[Stored data entries]
/-- A queue that is no port's transmit queue loses packets. -/
theorem emptyQueue (h : TxKept s t) (hq : q < 256 ∨ 512 ≤ q) : TxKept s (t.emptyQueue q) :=
  h.trans ⟨rfl, fun _ _ _ => State.emptyQueue_reg, fun r _ _ => State.emptyQueue_queue_other (by omega), fun r => by
    by_cases e : r = q
    · rw [e, State.emptyQueue_queue]; exact List.nil_subset _
    · rw [State.emptyQueue_queue_other e]; exact List.Subset.refl _⟩

theorem flushNow (h : TxKept s t) (hq : q < 256 ∨ 512 ≤ q ∧ q < 768) : TxKept s (t.flushNow q) :=
  have k := h.emptyQueue (hq.imp_right And.left)
  .ite k (k.setF (by simp only [F.QPL_QSTAT_FLUSHED, Reg.QPL_QSTAT]; omega))

theorem endSubs (h : TxKept s t) : TxKept s (t.endSubs x p) :=
  h.trans ⟨rfl, fun _ _ _ => State.endSubs_reg, fun _ _ _ => rfl, fun _ _ => id⟩

theorem dropRing (h : TxKept s t) (hp : p < 128) : TxKept s (t.dropRing x p) := by
  have hrx : rxQueue x p < 256 := by cases x <;> simp only [rxQueue, HPort.num] <;> omega
  have hst : 512 ≤ stagingQueue x p ∧ stagingQueue x p < 768 := by cases x <;> simp only [stagingQueue, HPort.num] <;> omega
  exact ((h.setRing.flushNow (.inl hrx)).flushNow (.inr hst)).endSubs

theorem ringFault {errc : Nat} (h : TxKept s t) (hp : p < 128) : TxKept s (t.ringFault x p errc) := by
  have hrs : (rsField x p).off < 0x91100 := (rsField_lt hp).trans (by decide)
  exact ((h.setF (.inl hrs)).dropRing hp).setRing.report.msix

theorem fireVec {k : RingVec} (h : TxKept s t) : TxKept s (t.fireVec x p k) := .ite h.setRing.msix h

theorem noteEntries {k : RingVec} (h : TxKept s t) : TxKept s (t.noteEntries x p k) := .ite h.fireVec h.setRing

theorem emit {o : Out} (h : TxKept s t) : TxKept s (t.emit o) := h.outside rfl rfl fun _ _ _ => State.reg_congr rfl rfl

theorem setHmem {m : Store Byte} (h : TxKept s t) : TxKept s (t.setHmem x m) := by
  refine h.outside ?_ ?_ fun _ _ _ => State.reg_congr State.setHmem_variant State.setHmem_regs <;> (cases x <;> rfl)

theorem dmaWrite {a : Nat} {data : List Byte} (h : TxKept s t) : TxKept s (t.dmaWrite x p a data).2 := by
  unfold State.dmaWrite
  split
  · exact h
  · dsimp only
    split
    · exact h.emit.setHmem
    · exact h.emit

/-- The state that an operation answers beside a value. -/
theorem of_eq {α : Type} {r : α × State} {a : α} (h : TxKept s r.2) (e : r = (a, u)) : TxKept s u := by
  subst e
  exact h

theorem writeCpl {o : Op} (h : TxKept s t) (hp : p < 128) : TxKept s (t.writeCpl x p o).2 := by
  unfold State.writeCpl
  extract_lets r w1
  split
  · next e => exact (h.dmaWrite.of_eq e).ringFault hp
  · next e => exact (h.dmaWrite.of_eq e).setRing.noteEntries

theorem drain {n : Nat} (h : TxKept s t) (hp : p < 128) : TxKept s (t.drain x p n) := by
  induction n generalizing t with
  | zero => exact h
  | succ n ih =>
    unfold State.drain
    split
    · next o os _ =>
      split
      · split
        · next e => exact ih ((h.writeCpl hp).of_eq e)
        · next e => exact (h.writeCpl hp).of_eq e
      · exact h
    · exact h

theorem completeLate {id status : Nat} {r0 r1 : Word} (h : TxKept s t) (hp : p < 128) :
    TxKept s (t.completeLate x p id status r0 r1) := h.setRing.drain hp

theorem endStaged {status : Nat} {ks : List Pkt} (h : TxKept s t) : TxKept s (t.endStaged status ks) := by
  induction ks generalizing t with
  | nil => exact h
  | cons k ks ih =>
    refine ih ?_
    dsimp only
    split
    · next y c _ _ => exact h.completeLate c.isLt
    · exact h

theorem filterQueue {keep : Pkt → Bool} (h : TxKept s t) (hq : 512 ≤ q) : TxKept s (t.filterQueue q keep) := by
  have hsame : (t.filterQueue q keep).queue q = (t.queue q).filter keep := Store.get_put_same
  have hother : ∀ r, r ≠ q → (t.filterQueue q keep).queue r = t.queue r := fun r hr => Store.get_put_other hr
  refine h.trans ⟨rfl, fun _ _ _ => State.reg_congr rfl rfl, fun r _ _ => hother r (by omega), fun r => ?_⟩
  by_cases e : r = q
  · rw [e, hsame]; exact List.filter_subset_self _
  · rw [hother r e]; exact List.Subset.refl _

/-- What no packet of a queue does, none of it does later. -/
theorem all {f : Pkt → Bool} (h : TxKept s t) (ha : (s.queue q).all f = true) : (t.queue q).all f = true :=
  List.all_eq_true.2 fun k hk => List.all_eq_true.1 ha k (h.shrinks q hk)

end TxKept

section

variable {s : State} {i q : Nat}

/-! ### Frames of a port in the staging queues -/

theorem State.dropStaged_none (h : (s.queue q).all (fun k => !k.forPort i) = true) : s.dropStaged i q = s := by
  have hf : (s.queue q).filter (fun k => k.forPort i) = [] := by simpa using h
  simp only [State.dropStaged, hf, if_true]

theorem TxKept.dropStaged (hq : 512 ≤ q) : TxKept s (s.dropStaged i q) :=
  .ite .refl ((TxKept.refl.filterQueue hq).endStaged.setF (by simp only [F.FLD_TXDROP_CNT, Reg.FLD_TXDROP]; omega))

theorem State.dropStaged_cleared : ((s.dropStaged i q).queue q).all (fun k => !k.forPort i) = true := by
  by_cases h : (s.queue q).filter (fun k => k.forPort i) = []
  · rw [State.dropStaged_none] <;> simpa using h
  · have hkept : ((s.filterQueue q (fun k => !k.forPort i)).queue q).all (fun k => !k.forPort i) = true := by
      have e : (s.filterQueue q (fun k => !k.forPort i)).queue q = (s.queue q).filter (fun k => !k.forPort i) :=
        Store.get_put_same
      simp [e]
    rw [State.dropStaged]
    simp only [h, if_false]
    exact TxKept.refl.endStaged.all hkept

/-- The frames in the port's transmit queue are discarded and counted. -/
def State.dropSending (s : State) (i : Nat) : State :=
  (s.emptyQueue (320 + i)).addSat (F.FLD_TXDROP_CNT i) (s.queue (320 + i)).length

theorem State.dropTx_eq : s.dropTx i = forUpto 256 (s.dropSending i) (fun q t => t.dropStaged i (512 + q)) := rfl

theorem State.dropTx_kept :
    TxKept (s.dropSending i) (s.dropTx i) ∧
      ∀ q, q < 256 → ((s.dropTx i).queue (512 + q)).all (fun k => !k.forPort i) = true := by
  rw [State.dropTx_eq]
  refine forUpto_invariant (P := fun n (u : State) => TxKept (s.dropSending i) u ∧
    ∀ q, q < n → (u.queue (512 + q)).all (fun k => !k.forPort i) = true)
    ⟨.refl, fun q hq => absurd hq (Nat.not_lt_zero q)⟩ ?_
  rintro n u hn ⟨hk, ha⟩
  have hstep : TxKept u (u.dropStaged i (512 + n)) := .dropStaged (by omega)
  refine ⟨hk.trans hstep, fun q hq => ?_⟩
  rcases Nat.lt_succ_iff_lt_or_eq.1 hq with hlt | heq
  · exact hstep.all (ha q hlt)
  · rw [heq]
    exact State.dropStaged_cleared
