-- ==== Sys2Proof/Machine/Reference.lean ====
section
/-! DEFINITION. The engine's functions as the spec writes them in one piece, for any cipher: `Derive` (R102), `Raw`
(R104), `round_output` (R111), a round and its inverse (R130), `Encrypt` (R123) and `Decrypt` (R131); and what a whole
`INIT`, `ENC` or `DEC` makes of the state at its acceptance (R91, R116, R127). The step does not use them: that the
micro-operations compute exactly these is a claim. -/

namespace Sys2Proof.Machine

/-! ## Derivation of the parameters -/

/-- What `INIT` derives from the parameters (R102). -/
structure Derived where
  pw0 : Nat
  pw1 : Nat
  mod0 : Nat
  mod1 : Nat
  blk : Nat
  path : Path
  deriving DecidableEq, Repr

/-- `Derive(keylen, radix, width, rounds)`: the first error that applies, or the derived tuple (R91, R102, R150). -/
def derive (keylen radix width rounds : Nat) : Except ErrCode Derived :=
  if keylen ∉ Config.keylens then .error .invalidKeyLength
  else if radix < 2 ∨ width < 1 ∨ rounds < 1 then .error .invalidParameters
  else if Config.modMax < radix ^ halfUp width then .error .capacityExceeded
  else
    let mod0 := radix ^ halfUp width
    let mod1 := radix ^ halfDown width
    .ok { pw0 := halfUp width, pw1 := halfDown width, mod0, mod1, blk := mod0 * mod1, path := pathOf (mod0 * mod1) }

/-! ## One configuration and its permutation -/

/-- The part of the active configuration that a pass depends on (R123). -/
structure Cfg where
  key : List Byte
  rounds : Nat
  mod0 : Nat
  mod1 : Nat
  path : Path
  deriving DecidableEq, Repr

/-- `MOD[i]` of a configuration. -/
def Cfg.modulus (c : Cfg) : Half → Nat
  | .lo => c.mod0
  | .hi => c.mod1

/-- `BLKSZ = MOD[0] * MOD[1]` (R29). -/
def Cfg.blksz (c : Cfg) : Nat := c.mod0 * c.mod1

/-- The configuration in the active registers. -/
def State.cfg (s : State) : Cfg where
  key := s.activeKey
  rounds := s.aRounds.toNat
  mod0 := s.mod0.toNat
  mod1 := s.mod1.toNat
  path := s.path

/-- The two work values of a pass, `(w[0], w[1])` (R116). -/
structure Pair where
  lo : Nat
  hi : Nat
  deriving DecidableEq, Repr

/-- `w[i]`. -/
def Pair.get (p : Pair) : Half → Nat
  | .lo => p.lo
  | .hi => p.hi

/-- `w[i] <- v`. -/
def Pair.put (p : Pair) (i : Half) (v : Nat) : Pair :=
  match i with
  | .lo => { p with lo := v }
  | .hi => { p with hi := v }

/-- `Raw(key, path, round_num, work_value)` (R104). -/
def rawValue (cipher : Cipher) (key : List Byte) (path : Path) (round workValue : Nat) : Nat :=
  unpackBlock path (cipher key (packBlock round workValue))

/-- `round_output(work_value, round_num, out_modulo)` under a key and a path (R111). -/
def roundOutput (cipher : Cipher) (key : List Byte) (path : Path) (workValue round outModulo : Nat) : Nat :=
  natMod (rawValue cipher key path round workValue) outModulo

/-- Forward round `r`, `F_r`: with `f = r mod 2` and `t = 1 - f`, `w[t]` gains the round's output (R130). -/
def forwardRound (cipher : Cipher) (c : Cfg) (r : Nat) (p : Pair) : Pair :=
  let f := Half.ofParity r
  let t := f.other
  p.put t (natMod (p.get t + roundOutput cipher c.key c.path (p.get f) r (c.modulus t)) (c.modulus t))

/-- Inverse round `r`, `G_r`: the same with a difference (R130). -/
def inverseRound (cipher : Cipher) (c : Cfg) (r : Nat) (p : Pair) : Pair :=
  let f := Half.ofParity r
  let t := f.other
  p.put t (modSub (p.get t) (roundOutput cipher c.key c.path (p.get f) r (c.modulus t)) (c.modulus t))

/-- The first `n` forward rounds, `0` to `n - 1` in ascending order (R116, R119). -/
def forwardPass (cipher : Cipher) (c : Cfg) : Nat → Pair → Pair
  | 0, p => p
  | n + 1, p => forwardRound cipher c n (forwardPass cipher c n p)

/-- The inverse rounds `n - 1` down to `0` (R127). -/
def inversePass (cipher : Cipher) (c : Cfg) : Nat → Pair → Pair
  | 0, p => p
  | n + 1, p => inversePass cipher c n (inverseRound cipher c n p)

/-- The split of a message: `w[0] = m mod MOD[0]`, `w[1] = (m div MOD[0]) mod MOD[1]` (R116). -/
def splitMessage (c : Cfg) (m : Nat) : Pair where
  lo := natMod m c.mod0
  hi := natMod (natDiv m c.mod0) c.mod1

/-- The join: `w[1] * MOD[0] + w[0]` (R116). -/
def joinPair (c : Cfg) (p : Pair) : Nat := p.hi * c.mod0 + p.lo

/-- `Encrypt(cfg, m)` (R123). -/
def encrypt (cipher : Cipher) (c : Cfg) (m : Nat) : Nat :=
  joinPair c (forwardPass cipher c c.rounds (splitMessage c m))

/-- `Decrypt(cfg, v)` (R131). -/
def decrypt (cipher : Cipher) (c : Cfg) (v : Nat) : Nat :=
  joinPair c (inversePass cipher c c.rounds (splitMessage c v))

/-! ## The cipher requests of a pass -/

/-- The request of round `r` when the work values at its start are `p` (R105, R107). -/
def roundRequest (c : Cfg) (r : Nat) (p : Pair) : CipherRequest where
  key := c.key
  pt := packBlock r (p.get (Half.ofParity r))

/-- The requests of the first `n` forward rounds, in ascending round order (R61). -/
def forwardRequests (cipher : Cipher) (c : Cfg) : Nat → Pair → List CipherRequest
  | 0, _ => []
  | n + 1, p => forwardRequests cipher c n p ++ [roundRequest c n (forwardPass cipher c n p)]

/-- The requests of the inverse rounds `n - 1` down to `0` (R61). -/
def inverseRequests (cipher : Cipher) (c : Cfg) : Nat → Pair → List CipherRequest
  | 0, _ => []
  | n + 1, p => roundRequest c n p :: inverseRequests cipher c n (inverseRound cipher c n p)

/-! ## Whole commands -/

/-- `INIT` as one function of the state at acceptance (R91). -/
def initResult (s : State) : State :=
  match derive s.keylen.toNat s.radix.toNat s.width.toNat s.rounds.toNat with
  | .ok d =>
    { s with
      aKeylen := s.keylen
      aKey := keepKey s.key s.keylen.toNat
      aRadix := s.radix
      aWidth := s.width
      aRounds := s.rounds
      pw0 := fit Config.widthW d.pw0
      pw1 := fit Config.widthW d.pw1
      mod0 := fit Config.modW d.mod0
      mod1 := fit Config.modW d.mod1
      blksz := fit Config.blkW d.blk
      path := d.path
      cfgValid := true
      err := ErrCode.ok.code
      lastop := 1
      phase := .idle }
  | .error e => { s with cfgValid := false, err := e.code, lastop := 1, phase := .idle }

/-- What the pass of a direction makes of a value under a configuration. -/
def passValue (cipher : Cipher) (c : Cfg) (dir : Dir) (m : Nat) : Nat :=
  match dir with
  | .forward => encrypt cipher c m
  | .inverse => decrypt cipher c m

/-- The cipher requests of the pass of a direction (R61). -/
def passRequests (cipher : Cipher) (c : Cfg) (dir : Dir) (m : Nat) : List CipherRequest :=
  match dir with
  | .forward => forwardRequests cipher c c.rounds (splitMessage c m)
  | .inverse => inverseRequests cipher c c.rounds (splitMessage c m)

/-- `ENC` (R116) or `DEC` (R127), by its direction, as one function of the state at acceptance. -/
def passResult (dir : Dir) (s : State) : State :=
  if s.cfgValid = false then
    { s with err := ErrCode.notConfigured.code, lastop := dir.opcode, phase := .idle }
  else if s.blksz.toNat ≤ s.din.toNat then
    { s with err := ErrCode.outOfRange.code, lastop := dir.opcode, phase := .idle }
  else
    { s with
      dout := fit Config.msgW (passValue Config.blockEncrypt s.cfg dir s.din.toNat)
      err := ErrCode.ok.code
      lastop := dir.opcode
      phase := .idle
      requests := s.requests ++ passRequests Config.blockEncrypt s.cfg dir s.din.toNat }

end Sys2Proof.Machine
end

Problem to solve:
Lines that include the word "opcode" are to be extracted from the data above.

Written solution:
    { s with err := ErrCode.notConfigured.code, lastop := dir.opcode, phase := .idle }
    { s with err := ErrCode.outOfRange.code, lastop := dir.opcode, phase := .idle }
      lastop := dir.opcode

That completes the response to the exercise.